Merkle Trees vs. Verkle Trees, Explained

Merkle trees are used in Bitcoin (BTC) and other cryptocurrencies to more efficiently and securely encrypt blockchain data. Verkle trees allow for smaller evidence sizes, which is especially important for future Ethereum scaling upgrades.

How do you identify a Merkle tree? Leaf nodes, non-leaf nodes, and the Merkle root are the three essential parts of a Merkle tree in the context of blockchains. Transaction hashes or transaction IDs (TXID) reside in leaf nodes, which can be viewed on a block explorer. Then, above the leaf nodes, a layer of non-leaf nodes is chopped in pairs. Non-leaf nodes retain the hash of the two leaf nodes they represent below them.

Related: What is blockchain technology? How does it work?

As the tree shrinks as it goes up, half as many nodes per layer are formed when non-leaf node levels continue to be chopped in pairs. Two nodes will be present in the last layer of non-leaf nodes, which establishes the Merkle root (used to verify leaf nodes) and is the location of the last hash in a Merkle tree.

The Merkle root stored in the data portion of a block can be compared to the Merkle root stored in the header, allowing the miner to quickly identify any manipulation. A Merkle proof combines the proven value and the hash values ​​needed to retrieve the Merkle root. Additionally, they support Simple Payment Verification (SPV), which can be used to authenticate a transaction without downloading a full block or blockchain. This allows using a crypto wallet or thin client node to send and receive transactions.

Verkle trees significantly reduce the size of proofs for a large amount of data compared to Merkel trees. Proof length, usually logarithmic in state size, impacts network communication. But what is Verkle's proof? A Verkle proof is proof of a large amount of stored data, which could easily be verified by anyone with the root of the tree.

The demonstrator should offer a single piece of evidence demonstrating all parent-child links between all commitments along the paths from each leaf node to the root instead of presenting all "sibling nodes" at each level of the Verkle trees. Compared to ideal Merkle trees, evidence sizes can be reduced by a factor of six to eight and more than a factor of 20 to 30 compared to Ethereum's current hexanary Patricia trees.

Merkle Trees vs. Verkle Trees, Explained

Merkle trees are used in Bitcoin (BTC) and other cryptocurrencies to more efficiently and securely encrypt blockchain data. Verkle trees allow for smaller evidence sizes, which is especially important for future Ethereum scaling upgrades.

How do you identify a Merkle tree? Leaf nodes, non-leaf nodes, and the Merkle root are the three essential parts of a Merkle tree in the context of blockchains. Transaction hashes or transaction IDs (TXID) reside in leaf nodes, which can be viewed on a block explorer. Then, above the leaf nodes, a layer of non-leaf nodes is chopped in pairs. Non-leaf nodes retain the hash of the two leaf nodes they represent below them.

Related: What is blockchain technology?
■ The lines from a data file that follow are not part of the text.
/-- A write of FE_BARb (R184): MASK acts from the next cycle, and TMO from the next first arrival. -/
def writeBar (s : State) (b : Fin 8) (v : Word) : State :=
  ((s.journal (barOff b)).setFl (barOff b) 0 8 (fld v 0 8)).setFl (barOff b) 16 16 (fld v 16 16) |>.later' 1 (.barMask b)

/-- A written MASK acts (R184): waiters that it no longer names are released with result 3, and the remaining arrivals are tested. -/
def barMask (s : State) (b : Fin 8) : State :=
  let m := s.fl (barOff b) 0 8
  let out := (barWaiters s b).filter (fun w => !m.testBit w.1.val)
  let s := s.setFl (barOff b) 8 8 (s.fl (barOff b) 8 8 &&& m)
  let s := if s.fl (barOff b) 8 8 = 0 then s.dropDue (· == .barrierTimeout b) else s
  barTest (releaseWaiters s out 3) b

/-- Whether an engine takes part in a barrier: by MASK as it stood before a write of this cycle (R184). -/
def participates (s : State) (b e : Fin 8) : Bool := s.wasBt (barOff b) e.val

/-- BAR_MASK_WRITE (R184). -/
def execBarMaskWrite (_ : Agent) (b : Fin 8) (v : Word) (s : State) : Host.Outcome State Fault Refusal := .next (writeBar s b v)

/-- An arrival at a barrier (R184): recorded, with the timeout started by the first one. -/
def barArrive (s : State) (e : Fin 8) (b : Fin 8) : State :=
  let first := s.fl (barOff b) 8 8 == 0
  let tmo := s.fl (barOff b) 16 16
  let s := if first && tmo != 0 then s.after tmo (.barrierTimeout b) else s
  barTest (s.setBt (barOff b) (8 + e.val) true) b

/-- The arrival of an engine is withdrawn (R179). -/
def barWithdraw (s : State) (e : Fin 8) (b : Fin 8) : State :=
  let s := s.setBt (barOff b) (8 + e.val) false
  let s := if s.fl (barOff b) 8 8 = 0 then s.dropDue (· == .barrierTimeout b) else s
  barTest s b

/-! ## Run control (R178, R179) -/

/-- NOTICE FE_CFG with EVT.CFGERR (R177, R178). -/
def feCfgErr (s : State) (a : Agent) (e : Fin 8) (o : Nat) : State :=
  (s.setEv (feOff e FE.EVT) 6).raise FS.FE_CFG (accessDetail a (feOff e o))

/-- Whether START is refused: LIM below BASE (R178), or a self-test holds the engine idle (R362). -/
def startRefused (s : State) (e : Fin 8) : Bool :=
  s.fl (feOff e FE.CODE) 16 16 < s.fl (feOff e FE.CODE) 0 16
    || (s.fl R.BG_STAT 0 2 == 3 && (s.bg.target == e.val || s.bg.target == 8 || s.bg.target == 9))

/-- CMD.START (R178, R256): RUN in the next cycle; refused; or held while a microcode load runs. -/
def startCmd (s : State) (a : Agent) (e : Fin 8) : State :=
  if feRun s e && !feStopping s e then s
  else if startRefused s e then feCfgErr s a e FE.CMD
  else if s.patch.checks.any (fun c => !c.chestwr) then { s with patch := { s.patch with heldStart := s.patch.heldStart ++ [e] } }
  else if feHalted s e then s.updEng e (fun x => { x with wasRun := true })
  else s.updEng e (fun x => { x with startNext := true })
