-- ==== Sys2Proof/Machine/Access.lean ====
section
/-! DEFINITION. Register and memory accesses (R8 to R13, R23 to R25): what a read of an MW0 word returns and does, what a write of
one does, how wide and narrow requests are split, the accesses of the ports, of the debug agent and of the supervisor's
bus commands (R406 to R409, R422). -/

namespace Sys2Proof.Machine

/-! ## Bank registers as the debugger reaches them (R423) -/

/-- The engine and level that DBG_SEL selects, and the register. -/
def dbgEng (s : State) : Fin 8 := Fin.ofNat 8 (s.fl R.DBG_SEL 0 3)
def dbgBank (s : State) : Fin 4 := Fin.ofNat 4 (s.fl R.DBG_SEL 3 2)
def dbgReg (s : State) : Nat := s.fl R.DBG_SEL 8 5

/-- DBG_DATA as read (R424). -/
def dbgRead (s : State) : Word :=
  let x := s.bank (dbgEng s) (dbgBank s)
  match dbgReg s with
  | 16 => x.pc.setWidth 32
  | 17 => x.sp.setWidth 32
  | 18 => x.splim.setWidth 32
  | 19 => x.acc0.setWidth 32
  | 20 => (x.acc0 >>> 32).setWidth 32
  | 21 => x.acc1.setWidth 32
  | 22 => (x.acc1 >>> 32).setWidth 32
  | 23 => x.rc.setWidth 32
  | 24 => x.st
  | 25 => x.acyc.setWidth 32
  | 26 => w32 (s.fl (feOff (dbgEng s) FE.PWIN) (8 * (dbgBank s).val) 8)
  | r => if r < 16 then x.get (Fin.ofNat 16 r) else 0

/-- A write of DBG_DATA (R423): only while the selected engine is halted, else DBG_STAT.ERR. -/
def writeDbgData (s : State) (v : Word) : State :=
  let e := dbgEng s
  let b := dbgBank s
  if !feHalted s e then s.setEv R.DBG_STAT 8
  else
    let lo16 : BitVec 16 := v.setWidth 16
    match dbgReg s with
    | 16 => s.updBank e b (fun x => { x with pc := lo16 })
    | 17 => s.updBank e b (fun x => { x with sp := lo16 })
    | 18 => s.updBank e b (fun x => { x with splim := lo16 })
    | 19 => s.updBank e b (fun x => { x with acc0 := accLow x.acc0 v })
    | 20 => s.updBank e b (fun x => { x with acc0 := accHigh x.acc0 v })
    | 21 => s.updBank e b (fun x => { x with acc1 := accLow x.acc1 v })
    | 22 => s.updBank e b (fun x => { x with acc1 := accHigh x.acc1 v })
    | 23 => s.updBank e b (fun x => { x with rc := lo16 })
    | 24 => s.updBank e b (fun x => { x with st := v &&& 7 })
    | 25 => s.updBank e b (fun x => { x with acyc := acycOf v })
    | 26 => s.setFl (feOff e FE.PWIN) (8 * b.val) 8 (fld v 0 8)
    | r => if r < 16 then s.updBank e b (fun x => x.put (Fin.ofNat 16 r) v) else s

/-- DBG_DATA_WRITE (R423). -/
def execDbgDataWrite (_ : Agent) (v : Word) (s : State) : Host.Outcome State Fault Refusal := .next (writeDbgData s v)

/-! ## Reads -/

/-- The offset at which the registers that all engine blocks share are kept (R197), and every other offset itself. -/
def homeOff (o : Nat) : Nat :=
  if 0x20000 ≤ o && o < 0x22000 && 0x380 ≤ (o - 0x20000) % 0x400 then feGlobOff ((o - 0x20000) % 0x400) else o

/-- A read of a register that clears its RC fields (R9): what the present tick has brought in them stays (R10). -/
def clearRc (s : State) (o : Nat) (r : RegRow) : State :=
  if r.rc = 0 then s
  else
    { s.upd o (fun w => (w &&& ~~~ w32 r.rc) ||| (s.noted o &&& w32 r.rc)) with
      marks := s.marks.map (fun m => if m.off = o then { m with old := m.old &&& ~~~ w32 r.rc } else m) }

/-- The state as a read of the register at `o` sees it: its RC fields as they were before the events of the present tick (R10). -/
def beforeEvents (s : State) (o : Nat) (r : RegRow) : State :=
  match s.marks.find? (fun m => m.off == o) with
  | some m => if r.rc = 0 then s else s.upd o (fun w => (w &&& ~~~ w32 r.rc) ||| (m.old &&& w32 r.rc))
  | none => s

/-- The sum of the staging units of all contexts, as GAL_STAGE reads (R311). -/
def stageUnits (s : State) : Nat := ((List.finRange 16).map (fun g => s.fl (gcOff g GC.CFG) 4 5)).sum

/-- What a register without an instance reads as (R9), for an agent. -/
def readGlob (s : State) (a : Agent) (o : Nat) : Word :=
  if o = R.TB_HI || o = R.SYNCIN_TS_HI then s.lat? a o
  else if o = R.SYNCIN_STAT then syncinStat s a
  else if o = R.FLT_STAT then fltStat s
  else if R.FSRC_STAT ≤ o && o < R.FSRC_STAT + 0x400 then fsrcStatWord s ((o - R.FSRC_STAT) / 4)
  else if R.FLT_PLOG_W ≤ o && o < R.FLT_PLOG_W + 24 then plogRead s ((o - R.FLT_PLOG_W) / 4)
  else if o = R.VEST_STAT then vestStat s
  else if o = R.GAL_STAGE then w32 (stageUnits s)
  else if o = R.LAND_OCC then w32 (landOcc s)
  else if o = R.LAND_PEAK then (if s.marks.any (fun m => m.off == o) then s.rd o else w32 (max (s.fl R.LAND_PEAK 0 17) (landOcc s)))
  else if o = R.LAND_ENTQ then w32 (entqDepth s)
  else if R.SNAP_AREA ≤ o && o < R.SNAP_AREA + 0x228 then snapRead s ((o - R.SNAP_AREA) / 4)
  else if o = R.SUP_ISR then supIsr s
  else if o = R.MC_STAT then mcStat s
  else if o = R.DBG_DATA then dbgRead s
  else s.rd o

/-- What a channel's register reads as (R87). -/
def readChReg (s : State) (a : Agent) (n : Fin 96) (x : Nat) : Word :=
  if x = CH.CNTX || x = CH.CAPB || x = CH.CAPINFO || x = CH.FIFO_X then s.lat? a (chOff n x)
  else if x = CH.FIFOSTAT then setFld (s.rdCh n x) 0 4 s.ch[n].fifo.length
  else if x = CH.AQSTAT then chAqStat s n
  else if x = CH.AQHEAD then chAqHead s n
  else if x = CH.STAT then chStat s n
  else s.rdCh n x

/-- What a Newel's register reads as (R143, R164). -/
def readNwlReg (s : State) (a : Agent) (n : Fin 4) (x : Nat) : Word :=
  if x = NWL.STATE then nwlStateWord s n
  else if x = NWL.ANGLE then nwlAngleWord s n
  else if x = NWL.TOOTHINFO || x = NWL.PERIOD || x = NWL.PRED || x = NWL.RATIO || x = NWL.EVLAST_X then s.lat? a (nwlOff n x)
  else if x = NWL.EVSTAT then evStat s n
  else s.rd (nwlOff n x)

/-- GCg_STAT as read (R312): HELD while another context of a higher priority moves a beat. -/
def gcStat (s : State) (g : Fin 16) : Word :=
  match s.gc[g].work with
  | some (r, k) =>
    let pri (x : Fin 16) : Nat := s.fl (gcOff x GC.CFG) 0 2
    let held := (List.finRange 16).any (fun x => s.gc[x].work.isSome && pri x < pri g)
    let rd := k == .desc && (match s.ring[r].cur with | some d => !d.reads.isEmpty | none => false)
    w32 (1 + held.toNat * 2 + rd.toNat * 4 + r.val * 256)
  | none => w32 (s.gc[g].last % 64 * 256)

/-- A read of an MW0 word without a RAM behind it: the value, and the state after the read's own effect (R9, R40, R48, R64, R71,
R72, R143, R158, R191). -/
def readReg (s : State) (a : Agent) (o : Nat) : Word × State :=
  let o' := homeOff o
  let row := regRow o
  let v := beforeEvents s o' row
  match place o with
  | .glob _ =>
    if o = R.TB_LO then readTbLo s a
    else if o = R.SYNCIN_TS_LO then readSyncTs s a
    else (readGlob v a o, clearRc s o row)
  | .ch n =>
    let x := o - chOff n 0
    if x = CH.CNT then readCnt s a n
    else if x = CH.CAPA then readCapa s a n
    else if x = CH.FIFO_T then readFifoT s a n
    else (readChReg v a n x, clearRc s o row)
  | .pg m =>
    let x := o - pgOff m 0
    (if x = PG.STAT then pgStat s m else if x = PG.TRIPSTAT then pgTripstat v m else v.rd o, clearRc s o row)
  | .nwl n =>
    let x := o - nwlOff n 0
    if x = NWL.TOOTHT then readToothT s a n
    else if x = NWL.EVLAST_T then readEvlastT s a n
    else (readNwlReg v a n x, clearRc s o row)
  | .ev _ _ => (s.rd o, s)
  | .fe e =>
    let x := o - feOff e 0
    if x = FE.STAT then (feStat s e, s)
    else if e.val < 6 && (x = FE.WRAPLO || x = FE.WRAPHI || x = FE.WRAPACT) then (0, s)
    else (v.rd o', clearRc s o' row)
  | .ln k =>
    let x := o - lnOff k 0
    if x = LN.RXBUF then readRxbuf s k
    else (if x = LN.STAT then laneStat v k else s.rd o, clearRc s o row)
  | .ring _ => (v.rd o, clearRc s o row)
  | .gc g => (if o - gcOff g 0 = GC.STAT then gcStat s g else v.rd o, clearRc s o row)
  | .cap r =>
    let x := o - capOff r 0
    (if x = CAP.STAT then setFld (s.rd o) 0 17 (ringOcc s r) else v.rd o, clearRc s o row)
  | .txn _ => (s.rd o, s)
  | .ram => (s.memWord o, s)
  | .hole => (0, s)

/-- Whether an offset lies in CHEST_BUF, which reads 0 and takes no write while a Chest command runs (R367). -/
def chestBufBusy (s : State) (o : Nat) : Bool := 0x3100 ≤ o && o < 0x3300 && chestBusy s

/-- An offset in parameter RAM. -/
def isPram (o : Nat) : Bool := 0x60000 ≤ o && o < 0xA0000

/-- Parameter RAM serves a port ahead of the engines (R167). -/
def notePram (s : State) (a : Agent) (o : Nat) : State :=
  if !isPram o then s
  else match a with
    | .host => s.servePram 0
    | .sup => s.servePram 1
    | _ => s

/-- A read of the word at an MW0 offset by an agent: a write-only field, a reserved field and a hole read 0 (R9, R11, R12). -/
def serveRead (s : State) (a : Agent) (o : Nat) : Word × State :=
  if isRam o then (if chestBufBusy s o then 0 else s.memWord o, notePram s a o)
  else match regRow? o with
    | some row =>
      let r := readReg s a o
      (if row.wo = 0 then r.1 else 0, r.2)
    | none => (0, s)

/-! ## Writes -/

/-- Whether a write sets a reserved or read-only bit, or a reserved encoding (R9, R11, R13). -/
def writeBad (r : RegRow) (v : Word) : Bool :=
  v &&& ~~~ w32 (r.rw ||| r.wo ||| r.w1c ||| r.w1s ||| r.rc) != 0 || r.rsvd.any (fun f => decide (f.2.2 ≤ fld v f.1 f.2.1))

/-- The plain effect of a write on the stored word (R9): a W1C bit that the device has set in the present tick stays (R10). -/
def plainWrite (s : State) (o : Nat) (r : RegRow) (v : Word) : State :=
  s.upd o (fun w => ((((w &&& ~~~ w32 r.rw) ||| (v &&& w32 r.rw)) &&& ~~~ (v &&& w32 r.w1c &&& ~~~ s.noted o)) ||| (v &&& w32 r.w1s)))

/-- A write of a register without an instance. -/
def writeGlob (s : State) (a : Agent) (o : Nat) (r : RegRow) (v : Word) : State :=
  let s := if fltKept o then s.journal o else s
  if o = R.CLK_CTRL then writeClkCtrl s v
  else if o = R.LCLK_TRIM then writeLclkTrim s v
  else if o = R.TB_SLEW then writeTbSlew s a v
  else if o = R.TB_CMD then writeTbCmd s a v
  else if o = R.SYNCOUT_CTRL then writeSyncoutCtrl s v
  else if o = R.SYNCOUT_WIDTH then writeSyncoutWidth s v
  else if R.CLK_FRZ0 ≤ o && o ≤ R.CLK_FRZ2 then writeClkFrz s (Fin.ofNat 3 ((o - R.CLK_FRZ0) / 4)) v
  else if o = R.PWR_CMD then writePwrCmd s v
  else if o = R.RST_SW then writeRstSw s v
  else if R.LOB_WT_T ≤ o && o < 0x200 then writeLob s (Fin.ofNat 8 ((o - R.LOB_WT_T) / 0x10)) o v
  else if o = R.FLT_CTRL || o = R.FLT_STAT then (plainWrite s o r v).later' 2 .errn
  else if o = R.FLT_CMD then writeFltCmd s v
  else if o = R.FLT_INJ then injectCmd s v
  else if R.FLT_PEND ≤ o && o < R.FLT_PEND + 32 then clearPend s (Fin.ofNat 8 ((o - R.FLT_PEND) / 4)) v
  else if R.FLT_SAFE_M ≤ o && o < R.FLT_SAFEACT then writeSafeMask s o v
  else if o = R.FLT_SAFECLR then safeclrCmd s v
  else if o = R.BG_REQ then writeBgReq s v
  else if o = R.VEST_CTRL then startRefusing (plainWrite s o r v)
  else if o = R.CHEST_CMD then writeChestCmd s v
  else if o = R.RING_SUPLOCK0 || o = R.RING_SUPLOCK1 then writeSuplock s a (Fin.ofNat 2 ((o - R.RING_SUPLOCK0) / 4)) v
  else if o = R.GAL_MARK then galMark s a v
  else if o = R.SNAP_CMD then writeSnapCmd s a v
  else if o = R.SUP_HB_CTRL then writeHbCtrl s a v
  else if o = R.SUP_HB_KICK then writeHbKick s a v
  else if o = R.PEER_CFG then writePeerCfg s v
  else if o = R.MC_CMD then writeMcCmd s v
  else if o = R.DBG_HALT then writeDbgHalt s v
  else if o = R.DBG_RESUME then writeDbgResume s v
  else if o = R.DBG_STEP then writeDbgStep s v
  else if o = R.DBG_DATA then writeDbgData s v
  else plainWrite s o r v
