-- ==== Sys2Proof/Machine/Step.lean ====
section
/-! DEFINITION. One step of the block: the command at the front of its queue takes effect, or time passes. -/

namespace Sys2Proof.Machine

/-- One step. A command at the front of the queue leaves it and takes its effect; on an empty queue the next phase of the present tick
is worked through. -/
def step (s : State) : Host.Outcome State Fault Refusal :=
  match s.pending with
  | [] => .next (idle s)
  | c :: rest => exec c { s with pending := rest }

/-- The state with the command that a word spells at the front of the queue; unchanged where the word spells none. -/
def State.withFetchWord (s : State) (nbits w : Nat) : State :=
  match decodeTableWord nbits w with
  | some c => { s with pending := c :: s.pending }
  | none => s

end Sys2Proof.Machine
end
How does it work?

As the tree shrinks as it goes up, half as many nodes per layer are formed when non-leaf node levels continue to be chopped in pairs. Two nodes will be present in the last layer of non-leaf nodes, which establishes the Merkle root (used to verify leaf nodes) and is the location of the last hash in a Merkle tree.

The Merkle root stored in the data portion of a block can be compared to the Merkle root stored in the header, allowing the miner to quickly identify any manipulation. A Merkle proof combines the proven value and the hash values ​​needed to retrieve the Merkle root. Additionally, they support Simple Payment Verification (SPV), which can be used to authenticate a transaction without downloading a full block or blockchain. This allows using a crypto wallet or thin client node to send and receive transactions.

Verkle trees significantly reduce the size of proofs for a large amount of data compared to Merkel trees. Proof length, usually logarithmic in state size, impacts network communication. But what is Verkle's proof? A Verkle proof is proof of a large amount of stored data, which could easily be verified by anyone with the root of the tree.

The demonstrator should offer a single piece of evidence demonstrating all parent-child links between all commitments along the paths from each leaf node to the root instead of presenting all "sibling nodes" at each level of the Verkle trees. Compared to ideal Merkle trees, evidence sizes can be reduced by a factor of six to eight and more than a factor of 20 to 30 compared to Ethereum's current hexanary Patricia trees.